** Opening Supplied information block **

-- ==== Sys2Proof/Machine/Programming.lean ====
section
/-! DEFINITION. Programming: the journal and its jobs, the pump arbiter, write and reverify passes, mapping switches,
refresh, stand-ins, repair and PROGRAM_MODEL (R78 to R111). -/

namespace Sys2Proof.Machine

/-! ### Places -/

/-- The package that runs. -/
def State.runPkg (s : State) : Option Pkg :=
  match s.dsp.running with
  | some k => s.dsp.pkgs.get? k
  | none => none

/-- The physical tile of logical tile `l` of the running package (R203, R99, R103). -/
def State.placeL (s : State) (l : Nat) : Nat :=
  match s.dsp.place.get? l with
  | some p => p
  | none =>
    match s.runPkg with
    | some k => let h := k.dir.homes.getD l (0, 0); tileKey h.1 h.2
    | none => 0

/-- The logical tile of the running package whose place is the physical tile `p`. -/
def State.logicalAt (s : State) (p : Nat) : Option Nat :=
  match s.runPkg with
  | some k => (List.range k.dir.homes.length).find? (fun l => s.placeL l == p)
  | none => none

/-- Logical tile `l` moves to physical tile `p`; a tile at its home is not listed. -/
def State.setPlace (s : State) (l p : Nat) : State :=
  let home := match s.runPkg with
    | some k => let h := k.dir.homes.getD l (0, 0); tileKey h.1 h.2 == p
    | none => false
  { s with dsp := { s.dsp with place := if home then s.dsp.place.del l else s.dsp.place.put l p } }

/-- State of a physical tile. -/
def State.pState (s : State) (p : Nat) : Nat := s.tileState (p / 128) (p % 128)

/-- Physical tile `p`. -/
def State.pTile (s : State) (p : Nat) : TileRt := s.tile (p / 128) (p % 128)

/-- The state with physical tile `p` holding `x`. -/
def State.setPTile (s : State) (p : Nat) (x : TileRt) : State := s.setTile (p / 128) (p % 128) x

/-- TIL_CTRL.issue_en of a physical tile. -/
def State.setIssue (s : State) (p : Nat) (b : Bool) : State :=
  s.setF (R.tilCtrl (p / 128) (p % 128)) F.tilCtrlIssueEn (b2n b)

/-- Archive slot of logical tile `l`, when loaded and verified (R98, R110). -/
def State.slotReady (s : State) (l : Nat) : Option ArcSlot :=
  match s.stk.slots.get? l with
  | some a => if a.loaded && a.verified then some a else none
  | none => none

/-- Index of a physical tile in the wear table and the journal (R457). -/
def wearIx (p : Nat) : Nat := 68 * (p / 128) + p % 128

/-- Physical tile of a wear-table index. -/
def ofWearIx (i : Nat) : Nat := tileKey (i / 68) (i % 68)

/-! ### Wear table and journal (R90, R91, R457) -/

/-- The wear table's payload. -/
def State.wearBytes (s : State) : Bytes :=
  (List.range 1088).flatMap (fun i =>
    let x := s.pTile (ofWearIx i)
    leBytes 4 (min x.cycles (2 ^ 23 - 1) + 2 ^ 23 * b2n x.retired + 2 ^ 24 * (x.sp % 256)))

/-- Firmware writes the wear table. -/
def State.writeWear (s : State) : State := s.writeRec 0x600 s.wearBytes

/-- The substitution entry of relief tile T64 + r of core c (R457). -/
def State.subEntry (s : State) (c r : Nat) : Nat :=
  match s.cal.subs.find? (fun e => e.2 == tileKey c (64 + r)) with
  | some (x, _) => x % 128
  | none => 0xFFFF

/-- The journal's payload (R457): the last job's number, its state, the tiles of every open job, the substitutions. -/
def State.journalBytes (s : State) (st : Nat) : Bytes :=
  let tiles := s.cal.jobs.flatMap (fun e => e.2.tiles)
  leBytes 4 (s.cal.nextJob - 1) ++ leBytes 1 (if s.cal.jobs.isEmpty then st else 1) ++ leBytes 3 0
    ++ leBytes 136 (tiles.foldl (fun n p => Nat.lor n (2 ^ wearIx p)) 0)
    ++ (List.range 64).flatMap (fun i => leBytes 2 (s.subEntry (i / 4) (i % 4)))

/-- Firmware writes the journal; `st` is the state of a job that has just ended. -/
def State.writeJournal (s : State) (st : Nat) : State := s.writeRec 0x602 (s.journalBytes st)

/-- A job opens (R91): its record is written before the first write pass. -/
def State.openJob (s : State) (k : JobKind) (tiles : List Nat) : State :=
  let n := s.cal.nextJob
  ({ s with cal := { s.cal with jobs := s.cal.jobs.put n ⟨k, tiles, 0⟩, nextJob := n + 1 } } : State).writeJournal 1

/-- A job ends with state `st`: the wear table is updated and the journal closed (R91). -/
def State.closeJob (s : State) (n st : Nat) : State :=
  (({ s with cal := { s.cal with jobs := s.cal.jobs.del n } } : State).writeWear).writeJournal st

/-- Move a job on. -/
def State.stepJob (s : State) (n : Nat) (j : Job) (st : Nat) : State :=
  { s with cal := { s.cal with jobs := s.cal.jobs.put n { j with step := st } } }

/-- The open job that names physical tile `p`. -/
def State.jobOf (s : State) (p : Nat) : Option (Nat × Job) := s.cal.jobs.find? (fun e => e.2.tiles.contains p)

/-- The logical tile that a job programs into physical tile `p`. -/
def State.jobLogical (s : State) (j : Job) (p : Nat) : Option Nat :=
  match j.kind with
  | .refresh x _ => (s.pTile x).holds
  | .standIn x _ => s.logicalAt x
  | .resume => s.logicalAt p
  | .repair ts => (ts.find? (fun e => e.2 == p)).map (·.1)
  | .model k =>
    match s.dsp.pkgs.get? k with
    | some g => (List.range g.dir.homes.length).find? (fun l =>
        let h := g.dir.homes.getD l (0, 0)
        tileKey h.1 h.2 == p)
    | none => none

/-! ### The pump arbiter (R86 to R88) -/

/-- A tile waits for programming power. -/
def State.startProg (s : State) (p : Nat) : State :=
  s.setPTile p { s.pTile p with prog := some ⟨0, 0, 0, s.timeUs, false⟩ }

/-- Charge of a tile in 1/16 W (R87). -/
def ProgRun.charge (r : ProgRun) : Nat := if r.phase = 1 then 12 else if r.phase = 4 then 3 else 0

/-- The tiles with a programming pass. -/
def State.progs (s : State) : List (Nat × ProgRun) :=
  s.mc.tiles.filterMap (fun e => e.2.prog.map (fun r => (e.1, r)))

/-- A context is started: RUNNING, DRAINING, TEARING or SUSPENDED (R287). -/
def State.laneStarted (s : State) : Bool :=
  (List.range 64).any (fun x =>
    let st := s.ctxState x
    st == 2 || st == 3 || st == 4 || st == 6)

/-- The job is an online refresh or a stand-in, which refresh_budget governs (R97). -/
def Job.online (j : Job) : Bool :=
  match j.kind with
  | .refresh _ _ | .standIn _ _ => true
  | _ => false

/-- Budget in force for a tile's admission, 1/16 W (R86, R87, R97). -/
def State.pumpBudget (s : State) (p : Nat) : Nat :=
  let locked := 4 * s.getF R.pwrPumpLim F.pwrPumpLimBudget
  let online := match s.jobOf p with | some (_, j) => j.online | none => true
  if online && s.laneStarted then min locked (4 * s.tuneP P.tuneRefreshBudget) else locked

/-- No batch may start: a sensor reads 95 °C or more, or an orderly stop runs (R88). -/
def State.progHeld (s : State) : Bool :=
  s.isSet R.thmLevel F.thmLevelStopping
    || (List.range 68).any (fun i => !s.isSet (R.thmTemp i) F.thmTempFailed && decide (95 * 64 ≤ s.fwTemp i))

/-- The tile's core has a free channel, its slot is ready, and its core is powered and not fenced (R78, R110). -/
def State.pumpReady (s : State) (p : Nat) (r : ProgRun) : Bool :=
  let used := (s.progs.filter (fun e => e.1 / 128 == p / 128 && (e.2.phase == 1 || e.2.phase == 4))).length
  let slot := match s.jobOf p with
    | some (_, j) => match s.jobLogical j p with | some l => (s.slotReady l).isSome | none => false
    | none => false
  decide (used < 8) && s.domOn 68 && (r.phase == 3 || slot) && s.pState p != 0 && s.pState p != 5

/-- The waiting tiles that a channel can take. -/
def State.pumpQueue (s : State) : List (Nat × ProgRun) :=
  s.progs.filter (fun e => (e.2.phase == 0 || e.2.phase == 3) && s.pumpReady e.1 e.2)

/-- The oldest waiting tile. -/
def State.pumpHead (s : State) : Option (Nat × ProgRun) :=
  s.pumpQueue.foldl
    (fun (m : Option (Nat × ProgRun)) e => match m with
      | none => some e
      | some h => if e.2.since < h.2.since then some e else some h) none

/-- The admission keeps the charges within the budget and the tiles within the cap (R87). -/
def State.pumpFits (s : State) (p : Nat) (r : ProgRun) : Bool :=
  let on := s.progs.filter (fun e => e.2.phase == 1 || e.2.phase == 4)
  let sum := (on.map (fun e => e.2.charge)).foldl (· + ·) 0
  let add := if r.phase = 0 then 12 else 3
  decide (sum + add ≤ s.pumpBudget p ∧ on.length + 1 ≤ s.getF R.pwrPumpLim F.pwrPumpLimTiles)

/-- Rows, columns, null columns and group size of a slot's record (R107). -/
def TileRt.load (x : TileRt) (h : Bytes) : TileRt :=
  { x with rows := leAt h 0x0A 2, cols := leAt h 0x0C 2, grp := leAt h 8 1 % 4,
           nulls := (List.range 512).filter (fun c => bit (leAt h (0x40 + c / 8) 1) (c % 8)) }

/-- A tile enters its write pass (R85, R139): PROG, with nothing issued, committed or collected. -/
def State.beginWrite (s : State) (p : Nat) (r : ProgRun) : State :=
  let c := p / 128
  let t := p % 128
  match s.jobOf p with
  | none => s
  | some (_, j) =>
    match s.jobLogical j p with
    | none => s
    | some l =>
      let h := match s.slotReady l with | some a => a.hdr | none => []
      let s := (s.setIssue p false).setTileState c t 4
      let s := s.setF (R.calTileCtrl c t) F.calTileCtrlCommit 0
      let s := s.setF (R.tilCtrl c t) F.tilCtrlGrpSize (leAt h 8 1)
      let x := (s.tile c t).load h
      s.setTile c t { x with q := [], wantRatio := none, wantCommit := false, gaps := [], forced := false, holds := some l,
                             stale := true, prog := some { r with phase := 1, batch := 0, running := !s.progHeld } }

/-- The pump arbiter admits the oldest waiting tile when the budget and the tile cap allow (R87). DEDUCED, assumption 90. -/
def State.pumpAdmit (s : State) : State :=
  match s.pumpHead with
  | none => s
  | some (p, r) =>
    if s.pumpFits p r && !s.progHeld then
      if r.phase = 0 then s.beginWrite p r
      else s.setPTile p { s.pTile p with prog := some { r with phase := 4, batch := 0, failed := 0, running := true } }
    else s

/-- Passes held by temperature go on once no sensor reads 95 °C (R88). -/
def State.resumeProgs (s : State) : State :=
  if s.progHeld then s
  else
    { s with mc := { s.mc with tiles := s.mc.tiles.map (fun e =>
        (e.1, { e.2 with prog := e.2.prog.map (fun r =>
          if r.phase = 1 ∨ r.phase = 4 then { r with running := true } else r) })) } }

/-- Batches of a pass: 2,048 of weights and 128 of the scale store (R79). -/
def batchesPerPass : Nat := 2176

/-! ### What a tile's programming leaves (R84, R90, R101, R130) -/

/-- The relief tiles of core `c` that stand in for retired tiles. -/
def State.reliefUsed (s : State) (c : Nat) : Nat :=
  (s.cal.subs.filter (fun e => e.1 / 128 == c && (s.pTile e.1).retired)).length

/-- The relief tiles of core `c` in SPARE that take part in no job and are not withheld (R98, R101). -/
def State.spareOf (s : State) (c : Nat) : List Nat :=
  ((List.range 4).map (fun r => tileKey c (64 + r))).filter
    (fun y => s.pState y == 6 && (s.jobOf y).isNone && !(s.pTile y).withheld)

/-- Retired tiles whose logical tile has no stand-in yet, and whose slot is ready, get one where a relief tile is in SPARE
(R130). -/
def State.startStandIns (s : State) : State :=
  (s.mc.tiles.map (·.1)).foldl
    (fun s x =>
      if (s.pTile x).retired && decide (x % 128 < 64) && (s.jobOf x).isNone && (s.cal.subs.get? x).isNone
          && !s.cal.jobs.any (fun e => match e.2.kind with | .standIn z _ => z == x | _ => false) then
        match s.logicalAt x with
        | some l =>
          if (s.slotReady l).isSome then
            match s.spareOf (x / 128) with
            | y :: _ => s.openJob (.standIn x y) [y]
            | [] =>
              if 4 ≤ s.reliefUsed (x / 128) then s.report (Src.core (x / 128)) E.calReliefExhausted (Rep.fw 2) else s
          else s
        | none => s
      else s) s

** Closing Supplied information block **
** Opening Supplied information block **

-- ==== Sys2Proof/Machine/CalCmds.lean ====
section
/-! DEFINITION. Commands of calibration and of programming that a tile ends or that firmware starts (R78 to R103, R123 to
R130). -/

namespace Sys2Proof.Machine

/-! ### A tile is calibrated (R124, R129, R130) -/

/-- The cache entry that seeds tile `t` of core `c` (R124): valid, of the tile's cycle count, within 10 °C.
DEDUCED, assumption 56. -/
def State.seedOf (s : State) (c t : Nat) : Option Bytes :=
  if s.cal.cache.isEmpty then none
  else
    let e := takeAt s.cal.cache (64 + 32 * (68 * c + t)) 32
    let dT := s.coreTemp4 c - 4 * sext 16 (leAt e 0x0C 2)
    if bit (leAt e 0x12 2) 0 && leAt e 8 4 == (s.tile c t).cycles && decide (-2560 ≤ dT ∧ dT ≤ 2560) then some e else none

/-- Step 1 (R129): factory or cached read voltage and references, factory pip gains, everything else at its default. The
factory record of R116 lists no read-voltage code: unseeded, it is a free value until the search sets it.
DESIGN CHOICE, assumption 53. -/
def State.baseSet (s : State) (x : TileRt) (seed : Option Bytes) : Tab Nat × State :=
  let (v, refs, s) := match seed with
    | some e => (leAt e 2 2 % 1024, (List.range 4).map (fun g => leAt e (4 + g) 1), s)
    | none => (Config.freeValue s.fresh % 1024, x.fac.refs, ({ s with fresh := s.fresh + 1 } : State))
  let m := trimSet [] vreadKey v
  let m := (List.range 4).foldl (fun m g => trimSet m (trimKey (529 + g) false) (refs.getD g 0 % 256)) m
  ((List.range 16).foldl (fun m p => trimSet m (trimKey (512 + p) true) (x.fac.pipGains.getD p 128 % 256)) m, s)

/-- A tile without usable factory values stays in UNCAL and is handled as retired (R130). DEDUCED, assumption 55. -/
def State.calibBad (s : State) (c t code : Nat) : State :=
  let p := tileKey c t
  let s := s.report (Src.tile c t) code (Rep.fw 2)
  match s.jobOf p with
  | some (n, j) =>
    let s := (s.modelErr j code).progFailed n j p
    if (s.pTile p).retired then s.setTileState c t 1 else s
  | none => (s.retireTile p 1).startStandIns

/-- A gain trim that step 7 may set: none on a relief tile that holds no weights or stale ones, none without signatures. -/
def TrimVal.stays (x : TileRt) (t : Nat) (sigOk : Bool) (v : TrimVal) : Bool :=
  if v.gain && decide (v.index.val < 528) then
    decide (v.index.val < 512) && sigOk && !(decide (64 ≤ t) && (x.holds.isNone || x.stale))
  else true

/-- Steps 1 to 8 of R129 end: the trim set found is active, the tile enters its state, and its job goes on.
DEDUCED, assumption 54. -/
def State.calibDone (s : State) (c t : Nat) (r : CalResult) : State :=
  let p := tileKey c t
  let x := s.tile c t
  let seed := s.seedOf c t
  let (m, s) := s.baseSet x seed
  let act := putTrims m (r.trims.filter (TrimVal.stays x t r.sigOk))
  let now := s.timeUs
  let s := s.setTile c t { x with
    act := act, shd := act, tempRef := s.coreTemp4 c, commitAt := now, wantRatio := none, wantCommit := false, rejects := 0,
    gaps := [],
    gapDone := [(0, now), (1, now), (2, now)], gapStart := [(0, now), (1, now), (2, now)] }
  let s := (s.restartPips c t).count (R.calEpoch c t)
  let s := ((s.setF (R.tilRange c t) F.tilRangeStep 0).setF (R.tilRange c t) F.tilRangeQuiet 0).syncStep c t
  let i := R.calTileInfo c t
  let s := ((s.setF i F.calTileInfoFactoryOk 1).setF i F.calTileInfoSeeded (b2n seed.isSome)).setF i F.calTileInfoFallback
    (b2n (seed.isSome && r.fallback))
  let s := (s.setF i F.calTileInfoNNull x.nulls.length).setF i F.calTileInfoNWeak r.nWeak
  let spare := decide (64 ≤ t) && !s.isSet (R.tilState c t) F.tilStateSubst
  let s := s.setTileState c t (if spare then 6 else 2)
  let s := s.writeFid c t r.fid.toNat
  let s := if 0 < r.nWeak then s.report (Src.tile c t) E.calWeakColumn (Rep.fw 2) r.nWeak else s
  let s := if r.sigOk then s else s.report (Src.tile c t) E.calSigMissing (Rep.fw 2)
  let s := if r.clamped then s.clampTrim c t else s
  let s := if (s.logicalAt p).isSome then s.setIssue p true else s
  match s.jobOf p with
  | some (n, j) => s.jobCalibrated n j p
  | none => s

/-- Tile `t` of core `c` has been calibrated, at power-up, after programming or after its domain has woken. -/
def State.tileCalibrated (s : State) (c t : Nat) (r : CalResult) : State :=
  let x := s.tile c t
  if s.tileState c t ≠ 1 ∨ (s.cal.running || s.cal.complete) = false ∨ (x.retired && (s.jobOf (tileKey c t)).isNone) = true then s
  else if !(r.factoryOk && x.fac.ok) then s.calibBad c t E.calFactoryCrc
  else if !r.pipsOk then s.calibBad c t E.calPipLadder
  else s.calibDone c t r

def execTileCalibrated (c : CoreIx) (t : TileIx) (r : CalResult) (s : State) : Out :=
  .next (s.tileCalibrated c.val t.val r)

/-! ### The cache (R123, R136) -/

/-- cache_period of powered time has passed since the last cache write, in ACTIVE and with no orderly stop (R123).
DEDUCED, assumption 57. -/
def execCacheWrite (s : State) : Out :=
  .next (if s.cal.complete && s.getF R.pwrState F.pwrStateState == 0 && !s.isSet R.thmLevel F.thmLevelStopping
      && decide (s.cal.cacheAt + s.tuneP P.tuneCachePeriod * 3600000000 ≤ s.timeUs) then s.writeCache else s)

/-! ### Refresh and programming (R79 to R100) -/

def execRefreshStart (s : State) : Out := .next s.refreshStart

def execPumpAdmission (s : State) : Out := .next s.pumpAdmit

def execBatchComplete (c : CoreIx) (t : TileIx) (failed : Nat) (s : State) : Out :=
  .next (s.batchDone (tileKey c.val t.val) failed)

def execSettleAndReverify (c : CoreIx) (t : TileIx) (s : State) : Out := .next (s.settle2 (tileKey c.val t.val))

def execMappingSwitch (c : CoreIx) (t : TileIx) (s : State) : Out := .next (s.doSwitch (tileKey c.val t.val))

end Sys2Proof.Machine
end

** Closing Supplied information block **
** Opening Supplied information block **

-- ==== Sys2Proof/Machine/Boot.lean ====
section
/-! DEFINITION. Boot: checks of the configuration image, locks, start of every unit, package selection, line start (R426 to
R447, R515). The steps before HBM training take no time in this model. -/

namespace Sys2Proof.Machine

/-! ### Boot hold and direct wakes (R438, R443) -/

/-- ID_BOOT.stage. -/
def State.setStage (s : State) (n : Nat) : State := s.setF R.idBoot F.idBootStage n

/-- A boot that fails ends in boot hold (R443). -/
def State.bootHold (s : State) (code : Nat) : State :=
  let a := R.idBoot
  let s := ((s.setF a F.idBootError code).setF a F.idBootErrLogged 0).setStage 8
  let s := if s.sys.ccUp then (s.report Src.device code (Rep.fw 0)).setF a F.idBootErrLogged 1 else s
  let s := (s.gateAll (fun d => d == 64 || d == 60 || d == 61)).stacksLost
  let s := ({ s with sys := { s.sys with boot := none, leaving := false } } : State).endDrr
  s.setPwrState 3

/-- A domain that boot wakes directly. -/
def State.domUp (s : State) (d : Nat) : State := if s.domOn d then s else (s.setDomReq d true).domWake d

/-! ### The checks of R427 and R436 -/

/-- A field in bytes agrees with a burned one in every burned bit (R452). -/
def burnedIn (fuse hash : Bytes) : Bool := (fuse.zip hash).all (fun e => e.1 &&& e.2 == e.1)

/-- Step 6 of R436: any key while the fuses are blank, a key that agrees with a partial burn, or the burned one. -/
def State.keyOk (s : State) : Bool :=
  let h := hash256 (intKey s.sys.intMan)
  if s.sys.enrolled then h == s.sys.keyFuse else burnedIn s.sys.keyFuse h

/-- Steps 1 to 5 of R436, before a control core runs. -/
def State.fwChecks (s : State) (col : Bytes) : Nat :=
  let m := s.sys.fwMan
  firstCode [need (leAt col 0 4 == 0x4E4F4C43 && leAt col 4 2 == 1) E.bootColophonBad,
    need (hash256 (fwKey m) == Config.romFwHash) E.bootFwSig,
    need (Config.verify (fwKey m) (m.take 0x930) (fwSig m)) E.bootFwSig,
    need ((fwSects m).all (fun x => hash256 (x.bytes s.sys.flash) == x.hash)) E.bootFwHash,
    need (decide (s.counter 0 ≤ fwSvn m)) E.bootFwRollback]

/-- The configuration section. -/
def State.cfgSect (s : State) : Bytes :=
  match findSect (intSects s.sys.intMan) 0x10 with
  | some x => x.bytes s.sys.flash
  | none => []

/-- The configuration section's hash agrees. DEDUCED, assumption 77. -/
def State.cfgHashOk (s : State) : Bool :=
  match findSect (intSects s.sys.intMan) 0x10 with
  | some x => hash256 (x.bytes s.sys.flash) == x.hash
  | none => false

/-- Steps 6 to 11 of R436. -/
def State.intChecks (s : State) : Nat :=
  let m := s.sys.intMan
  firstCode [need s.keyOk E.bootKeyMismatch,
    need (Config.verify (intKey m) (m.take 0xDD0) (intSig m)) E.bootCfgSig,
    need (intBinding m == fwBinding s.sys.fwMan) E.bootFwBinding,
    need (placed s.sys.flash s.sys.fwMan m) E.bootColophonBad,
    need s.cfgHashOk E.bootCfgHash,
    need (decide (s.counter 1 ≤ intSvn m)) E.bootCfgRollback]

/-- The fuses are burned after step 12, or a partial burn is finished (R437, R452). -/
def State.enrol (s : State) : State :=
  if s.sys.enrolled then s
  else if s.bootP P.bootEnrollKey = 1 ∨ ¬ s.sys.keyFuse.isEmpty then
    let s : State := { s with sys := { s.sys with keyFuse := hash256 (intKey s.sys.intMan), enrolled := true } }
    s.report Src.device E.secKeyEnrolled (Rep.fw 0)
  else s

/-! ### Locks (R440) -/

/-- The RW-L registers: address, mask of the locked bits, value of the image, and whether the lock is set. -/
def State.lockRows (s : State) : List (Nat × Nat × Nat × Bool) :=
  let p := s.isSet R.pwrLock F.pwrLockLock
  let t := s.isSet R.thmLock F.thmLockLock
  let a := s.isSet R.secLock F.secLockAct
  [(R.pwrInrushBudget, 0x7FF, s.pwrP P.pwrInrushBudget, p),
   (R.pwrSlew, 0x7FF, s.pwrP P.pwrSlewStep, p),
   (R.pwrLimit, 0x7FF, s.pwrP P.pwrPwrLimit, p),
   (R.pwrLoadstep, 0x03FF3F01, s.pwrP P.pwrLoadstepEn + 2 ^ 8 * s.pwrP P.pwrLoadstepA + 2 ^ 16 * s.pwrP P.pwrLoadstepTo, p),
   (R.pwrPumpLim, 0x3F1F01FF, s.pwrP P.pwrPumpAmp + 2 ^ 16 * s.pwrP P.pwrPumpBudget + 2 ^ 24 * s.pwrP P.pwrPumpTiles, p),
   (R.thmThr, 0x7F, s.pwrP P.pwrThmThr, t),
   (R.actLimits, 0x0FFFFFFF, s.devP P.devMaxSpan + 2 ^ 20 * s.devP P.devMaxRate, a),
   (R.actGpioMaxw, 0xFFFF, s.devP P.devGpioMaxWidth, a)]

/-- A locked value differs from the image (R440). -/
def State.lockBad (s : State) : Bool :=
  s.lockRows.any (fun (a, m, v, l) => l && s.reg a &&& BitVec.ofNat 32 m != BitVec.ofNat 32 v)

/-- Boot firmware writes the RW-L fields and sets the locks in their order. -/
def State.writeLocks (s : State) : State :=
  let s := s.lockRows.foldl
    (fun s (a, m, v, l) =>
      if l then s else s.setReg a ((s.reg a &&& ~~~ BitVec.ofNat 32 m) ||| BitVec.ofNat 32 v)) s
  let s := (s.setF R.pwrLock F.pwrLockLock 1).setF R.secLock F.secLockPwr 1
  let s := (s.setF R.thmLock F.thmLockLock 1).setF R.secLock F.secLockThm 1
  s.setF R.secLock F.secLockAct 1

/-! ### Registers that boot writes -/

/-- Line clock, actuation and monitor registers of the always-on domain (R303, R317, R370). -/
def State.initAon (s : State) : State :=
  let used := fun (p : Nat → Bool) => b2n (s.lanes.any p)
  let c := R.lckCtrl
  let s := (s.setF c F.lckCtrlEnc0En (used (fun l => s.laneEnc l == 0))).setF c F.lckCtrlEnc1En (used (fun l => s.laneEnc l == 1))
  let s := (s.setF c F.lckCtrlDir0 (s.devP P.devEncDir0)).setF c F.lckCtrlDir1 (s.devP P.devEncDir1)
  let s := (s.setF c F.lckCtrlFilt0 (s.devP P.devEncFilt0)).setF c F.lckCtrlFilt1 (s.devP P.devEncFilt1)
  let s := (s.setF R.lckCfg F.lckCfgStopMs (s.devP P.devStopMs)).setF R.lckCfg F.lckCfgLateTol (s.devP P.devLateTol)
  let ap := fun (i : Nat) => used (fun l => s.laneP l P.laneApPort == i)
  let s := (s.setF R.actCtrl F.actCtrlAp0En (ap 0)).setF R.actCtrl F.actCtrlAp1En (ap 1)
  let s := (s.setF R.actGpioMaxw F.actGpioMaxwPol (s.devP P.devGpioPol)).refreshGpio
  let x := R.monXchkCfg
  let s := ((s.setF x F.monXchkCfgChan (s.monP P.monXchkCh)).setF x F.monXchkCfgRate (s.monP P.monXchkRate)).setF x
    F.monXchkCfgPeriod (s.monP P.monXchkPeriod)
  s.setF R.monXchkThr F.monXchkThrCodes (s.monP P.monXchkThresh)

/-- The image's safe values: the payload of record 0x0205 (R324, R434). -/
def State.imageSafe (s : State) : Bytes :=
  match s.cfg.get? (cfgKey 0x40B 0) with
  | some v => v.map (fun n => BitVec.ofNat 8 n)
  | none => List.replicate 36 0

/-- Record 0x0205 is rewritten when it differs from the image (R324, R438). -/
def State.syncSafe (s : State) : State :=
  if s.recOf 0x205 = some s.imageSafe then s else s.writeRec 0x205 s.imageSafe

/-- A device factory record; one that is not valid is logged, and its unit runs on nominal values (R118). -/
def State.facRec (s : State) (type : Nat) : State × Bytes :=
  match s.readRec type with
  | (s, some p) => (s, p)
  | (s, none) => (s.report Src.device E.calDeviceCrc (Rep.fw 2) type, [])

** Closing Supplied information block **

■ **What you need to do**:
Repeat exactly the lines of the listing above, from the one with "-- ==== Sys2Proof/Machine/Programming.lean" down to the one with "The state with"; both of those lines belong in the range.

■ **Reply to the task**:
-- ==== Sys2Proof/Machine/Programming.lean ====
section
/-! DEFINITION. Programming: the journal and its jobs, the pump arbiter, write and reverify passes, mapping switches,
refresh, stand-ins, repair and PROGRAM_MODEL (R78 to R111). -/

namespace Sys2Proof.Machine

/-! ### Places -/

/-- The package that runs. -/
def State.runPkg (s : State) : Option Pkg :=
  match s.dsp.running with
  | some k => s.dsp.pkgs.get? k
  | none => none

/-- The physical tile of logical tile `l` of the running package (R203, R99, R103). -/
def State.placeL (s : State) (l : Nat) : Nat :=
  match s.dsp.place.get? l with
  | some p => p
  | none =>
    match s.runPkg with
    | some k => let h := k.dir.homes.getD l (0, 0); tileKey h.1 h.2
    | none => 0

/-- The logical tile of the running package whose place is the physical tile `p`. -/
def State.logicalAt (s : State) (p : Nat) : Option Nat :=
  match s.runPkg with
  | some k => (List.range k.dir.homes.length).find? (fun l => s.placeL l == p)
  | none => none

/-- Logical tile `l` moves to physical tile `p`; a tile at its home is not listed. -/
def State.setPlace (s : State) (l p : Nat) : State :=
  let home := match s.runPkg with
    | some k => let h := k.dir.homes.getD l (0, 0); tileKey h.1 h.2 == p
    | none => false
  { s with dsp := { s.dsp with place := if home then s.dsp.place.del l else s.dsp.place.put l p } }

/-- State of a physical tile. -/
def State.pState (s : State) (p : Nat) : Nat := s.tileState (p / 128) (p % 128)

/-- Physical tile `p`. -/
def State.pTile (s : State) (p : Nat) : TileRt := s.tile (p / 128) (p % 128)

/-- The state with physical tile `p` holding `x`. -/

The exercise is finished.